The operation of two numbers 与will obviously be 0xffsupplemented to 16 bits, that is, the high bits will be supplemented with 0. At this time 0xffis 0000 0000 1111 1111.

AND operation 1&0 =0, 1&1 =1so that 0x1234only the lower eight digits can be reserved, 0000 0000 0011 0100that is0x34

3.2 Guarantee the consistency of complement code

We only care about the binary machine number and not the decimal value, so it byte &0xffis only a copy of its lowest 8 bits, which is usually used in conjunction with logic 或 |to achieve byte splicing, but does not guarantee that its decimal value remains unchanged.

public static void main(String[] args) {
    
    
	byte b = -127;//10000001
	int a =  b;
	System.out.println(a);
	a =  b&0xff;
	System.out.println(a);
}	//输出结果-127,129

using System;
using System.Text;
class Program
{
    
    
    static void Main(string[] args)
    {
    
    
        sbyte b = -127;
        int a = b;
        Console.WriteLine(a);
        a = b & 0xff;
        Console.WriteLine(a);
    }
}

At first glance, b is an 8-bit binary number, on 与top 0xff(that is 1111 1111,), isn't it itself, why is the output in the console result 129?

First of all, the storage in the computer is in accordance 补码存储with (if you don't know the complement code, you can see this original code, inverse code, complement code ), and the -127complement code is expressed as1000 0001

int a = b;

When the byte type is promoted to int, the b's complement is promoted to32 bit，Complement the high order of the complement with 1, that is:

1111 1111 1111 1111 1111 1111 1000 0001

Convert the complement of negative numbers to the original code，The sign bit does not change，Invert other bits：

1000 0000 0000 0000 0000 0000 0111 1110

Add 1, the complement of the positive number, the inverse code is itself.

The result is
1000 0000 0000 0000 0000 0000 0111 1111that expressed as decimal is also -127.

that isbyte -> int guarantees that the decimal number remains unchanged, but sometimes, such as when the file stream is converted to a byte array,

We don't care about whether the decimal number has changed, but whether the complement has changed.

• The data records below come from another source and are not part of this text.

/-- The engine reads the oldest unread record. -/
def State.readOne (s : State) (n : Nat) : State :=
  let c := s.cell n
  match c.queue.findIdx? (·.engine) with
  | some i => s.setCell n { c with queue := readOut (c.queue.mapIdx (fun j r => if j = i then { r with engine := false } else r)) }
  | none => s

/-- Every unread record counts as read by the engine. -/
def State.flushCaptures (s : State) (n : Nat) : State :=
  let c := s.cell n
  s.setCell n { c with queue := readOut (c.queue.map (fun r => { r with engine := false })) }

/-- The 16 bytes of a capture record, as a number (R122). -/
def captureBits (cell : Nat) (r : Capture) : Nat :=
  r.time / 256 + r.time % 256 * 2 ^ 64 + ofBool r.level * 2 ^ 72 + ofBool r.lost * 2 ^ 73 + ofBool r.notAgreed * 2 ^ 74 +
  ofBool r.notTraceable * 2 ^ 75 + cell * 2 ^ 80 + r.edgeSeq * 2 ^ 96

/-- One record for the SOE writer alone, at the end of a block by chatter, with LOST set and the level at that moment (R222). -/
def State.soeOnly (s : State) (n : Nat) (time : Nat) : State :=
  let c := s.cell n
  let seq := (c.edgeSeq + 1) % 2 ^ 16
  let r : Capture := { time := time, level := s.levelNow n, lost := true, notAgreed := !s.agreed, notTraceable := !s.traceable,
                       edgeSeq := seq, soe := true }
  if (s.obj (Obj.cellReaders n)).testBit 0 ∧ s.obj Obj.soeCapacity ≠ 0 then
    s.setCell n { c with edgeSeq := seq, queue := if 8 ≤ c.queue.length then c.queue.dropLast ++ [r] else c.queue ++ [r] }
  else s

/-- The seconds of ring time before second `q` are over: CHATTER clears at the end of a second that stayed below the limit (R222), which is the
one counted last or the one after it. -/
def State.chatterUpTo (s : State) (n q : Nat) : State :=
  let c := s.cell n
  if q ≤ c.second then s else
  let limit := s.obj (Obj.chatterLimit n)
  let below : Bool := limit == 0 || c.rawEdges < limit
  let t := s.setCell n { c with second := q, rawEdges := 0 }
  if s.cellFlag n csChatter ∧ (below ∨ c.second + 1 < q) then
    (t.setCellFlag n csChatter false).soeOnly n ((c.second + if below then 1 else 2) * sec * 256)
  else t

/-- The ball of a cell changes at `cross`; the seconds before it end with the level that it had (R222). -/
def State.moveBall (s : State) (n : Nat) (phys : Bool) (cross : Nat) : State :=
  let t := if s.captures n then s.chatterUpTo n (cross / 256 / sec) else s
  t.setCell n { t.cell n with ball := phys, ballAt := cross }

/-- A raw edge counts in EDGES and towards the chatter limit of its second (R221, R222). -/
def State.rawEdge (s : State) (n cross : Nat) : State :=
  let t := (s.bump (Obj.edges n)).chatterUpTo n (cross / 256 / sec)
  let c := t.cell n
  let limit := t.obj (Obj.chatterLimit n)
  let t := t.setCell n { c with rawEdges := c.rawEdges + 1 }
  if limit ≠ 0 ∧ limit ≤ c.rawEdges + 1 then t.setCellFlag n csChatter true else t

/-- An edge of the logical level at the ball passes the filter of the cell (R221). -/
def State.edge (s : State) (n : Nat) (level : Bool) (cross : Nat) : State :=
  if !s.captures n then s else
  let t := s.rawEdge n cross
  let c := t.cell n
  match t.obj (Obj.cellFilter n) with
  | 1 =>
    (match c.waiting with
     | some (t0, l0) =>
       if cross ≤ t0 + t.obj (Obj.glitchNs n) * 256 then t.setCell n { c with waiting := none }
       else
         let u := t.setCell n { c with waiting := none }
         let u := u.record n l0 t0
         u.setCell n { u.cell n with waiting := some (cross, level) }
     | none => t.setCell n { c with waiting := some (cross, level) })
  | 2 =>
    t.setCell n { c with burst := some ((match c.burst with | some (f, _, _) => f | none => cross), cross, level)
                         burstFrom := if c.burst.isNone then !level else c.burstFrom }
  | _ => t.record n level cross

/-- An edge at the ball of a cell, at `time` in 1/256 ns. -/
def fieldCellEdge (s : State) (n : Nat) (phys : Bool) (time : Nat) : State :=
  let t := s.waitUntil256 time
  let c := t.cell n
  if c.ball = phys then t else (t.moveBall n phys time).edge n (t.inverted n phys) time

/-- GLITCH_NS after an edge with no opposite edge (R221). -/
def glitchExpiry (s : State) (n : Nat) : State :=
  let c := s.cell n
  match c.waiting with
  | some (t0, l) =>
    let t := s.waitUntil (ceilDiv t0 256 + s.obj (Obj.glitchNs n))
    (t.setCell n { c with waiting := none }).record n l t0
  | none => s

/-- The level has been stable for DEBOUNCE_US (R221). -/
def debounceStable (s : State) (n : Nat) : State :=
  let c := s.cell n
  match c.burst with
  | some (first, last, l) =>
    let t := s.waitUntil (ceilDiv last 256 + s.obj (Obj.debounceUs n) * us)
    let t := t.setCell n { c with burst := none }
    if l ≠ c.lastLevel.getD c.burstFrom then t.record n l (if s.obj (Obj.debounceStamp n) = 1 then last else first) else t
  | none => s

At this time, we need to &go to the0xff

In this example, the byte is converted to int, and the upper 24 bits must be used 补1. At this time, the complement code obviously changes.
1111 1111 1111 1111 1111 1111 1000 0001

Then &, 0xffreset the high 24 to 0,
0xff:
0000 0000 0000 0000 0000 0000 1111 1111

The result is
0000 0000 0000 0000 0000 0000 1000 0001

so thatGuaranteed Consistency of Two's Complement,certainlySince the sign bit changes, the decimal number represented will change

It is the same as the original complement, but obviously the sign bit has changed, and the represented decimal number has changed to 129

Summarize

When the basic type is extended from a small to a large data type, the positive number is extended by zero-fill anyway because the sign bit is 0, but the zero-fill extension of a negative number is completely different from the extension of the sign bit of 1, so the negative number is extended with the sign bit of 1 to ensure that Decimal numbers don't change

For example, byte>>>int -127 is automatically extended according to the sign bit 1, and the sign bit is 1 in the upper 24 bits, and the represented decimal number remains unchanged.

The zero-pad extension ensures the consistency of the complement, but the decimal representation changes.